Kathryn Swacha
I study how specialized topics are communicated to audiences who need that information (click here to learn more about my field). Specifically, I am fascinated by how people navigate vast amounts of information regarding how to be ‘healthy’ — advice on what to eat, how much to exercise, which medications to take, which medical procedures to agree to, which doctors to trust, etc. How do we sort through all of this information to make decisions about our bodies that we feel comfortable with?
In a recent project, for example, I explored how older adults sort through health resources, most of which emphasize the medicalized aspects of aging while ignoring other factors important to health. For instance, an elderly woman who has recently been discharged from the hospital might take her medications faithfully because the hospital provided her with discharge papers that clearly explain which medications to take and when. Yet, she might also start skipping meals because she can’t afford to buy her medication AND enough healthy food. Findings like this one inspired me and my research participants—clients of a local senior center—to create some health resources tailored more specifically to these older adults’ everyday realities: for example, we created a cookbook with recipes that used exclusively food pantry ingredients and ran a PR campaign promoting the local Meals on Wheels program, which delivers hot meals directly to seniors’ doors.
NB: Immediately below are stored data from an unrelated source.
/-- A gang as R59 begins it. -/
def Gang.launch (P : Plot) (g now : Nat) : Gang where
  plot := P.id
  idx := g
  a := some (PcSlot.fresh P.entry (BitVec.allOnes 96))
  b := none
  depth := 0
  base := 0
  exited := 0
  frames := []
  s := (((((Vector.replicate 64 (0 : Word64)).set 1 (BitVec.ofNat 64 g)).set 2 (BitVec.ofNat 64 P.tmpl.gangs)).set 3
    (BitVec.ofNat 64 P.tmpl.l1s)).set 4 (BitVec.ofNat 64 P.lid)).set 5 P.ats
  shadow := Vector.replicate 5 0
  swapped := false
  p := Vector.replicate 8 0
  v := List.replicate P.tmpl.vregs lanesZero
  latchA := none
  latchB := none
  latchC := none
  tentry := 0
  tcause := 0
  tpca := 0
  tpcb := 0
  tinfo := 0
  taddr := 0
  tlane0 := 0
  tlane1 := 0
  chentry := 0
  chpca := 0
  chpcb := 0
  cp := .fresh
  gs := .fresh
  cl := .fresh
  ev := .fresh
  engCp := []
  engGs := []
  engCl := []
  engEv := []
  postq := 0
  sbuf := []
  pend := none
  seq := 0
  loads := []
  atoms := []
  oplog := []
  defer := []
  chimes := []
  sw := Vector.replicate 16 0
  open_ := []
  life := .running
  armed := none
  decFid := none
  decPc := 0
  decSlot := .A
  handoff := none
  lastIssue := none
  since := now

/-- The circles of a plot as its launch makes them (R60). -/
def Template.circlesOf (t : Template) : List Circle :=
  ⟨0, BitVec.ofNat 16 (2 ^ t.gangs - 1), []⟩ :: t.circles.map fun c => ⟨c.1, c.2 &&& BitVec.ofNat 16 (2 ^ t.gangs - 1), []⟩

/-- A stream that has not started (R227). -/
def SeqStream.idle : SeqStream :=
  ⟨.idle, 0, 0, Vector.replicate 4 0, Vector.replicate 16 0, Vector.replicate 16 0, 0, 0, 0, false, none, none, none, none, false, none⟩

/-- The plot restarts at the successor entry (R72), with the stream in IDLE (R247). -/
def State.handoff (s : State) (P : Plot) (e : Word64) : State :=
  let s1 := s.endTarget P.id
  let P1 := { P with entry := e, target := none, claims := [], circles := P.tmpl.circlesOf,
                     reserve := P.budget - P.tmpl.gangs * P.tmpl.vregs, stream := .idle }
  (List.range P.tmpl.gangs).foldl (fun s g => s.setGang (Gang.launch P1 g s.ticks)) (s1.setPlot P1)

/-- A pavilion or conservatory allocation that no plot holds any longer is free. -/
def State.dropPads (s : State) : State :=
  { s with pads := s.pads.filter fun q =>
      s.plots.any fun x => x.2.pav.any (fun g => g.pad == q.1) || x.2.cons.any fun g => g.pad == q.1 }

/-- A stream fault that no gang has waited on is written at retirement (R230). -/
def State.reportFault (s : State) (p : Nat) : State :=
  match s.plot? p with
  | some P =>
    if P.stream.state = .fault ∧ !P.stream.seen then
      s.errRecord P.ctx 0x0008 P.lid
        (wordBytes [P.stream.cause.toNat, P.stream.reason.toNat, (P.stream.pc - P.stream.start).toNat % 2 ^ 32, P.lid])
    else s
  | none => s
Because I often survey, interview, or observe people in their daily lives in order to understand how they use health information, I’m always grappling with how to do such research in a way that can also benefit those people. My co-researcher, Jennifer Bay, and I recently analyzed what we call the ‘data imperative’—a push for more and more numerical information about people who use social services such as food pantries, clinics, or shelters. On the one hand, such information can lead to improved social services—for example, non-profit organizations often need to include ‘hard’ data in the grant applications that they write to ask for funds to expand their social programs. On the other hand, this push for data can give an incomplete picture of social problems by focusing mainly on measurable factors. For example, a national study on hunger recently moved to a digital format, in which participants responded to a survey on tablet computers, in an effort to protect participants’ privacy. However, as the volunteers responsible for asking people to complete that survey, we found that many of the participants preferred to chat with us rather than press their answers on the tablets, particularly when the survey’s multiple choice responses did not match their everyday experiences. In other words, they wanted another human being to hear their story rather than reduce it to a number. Or, many folks just needed someone to hold their baby, entertain their small children, or keep their place in the food pantry line, while they completed the survey, factors which the official survey protocol did not take into account! Based on these findings, we developed a model to help community-based researchers assess how their research might consider participants’ emotional and physical needs beyond collecting data.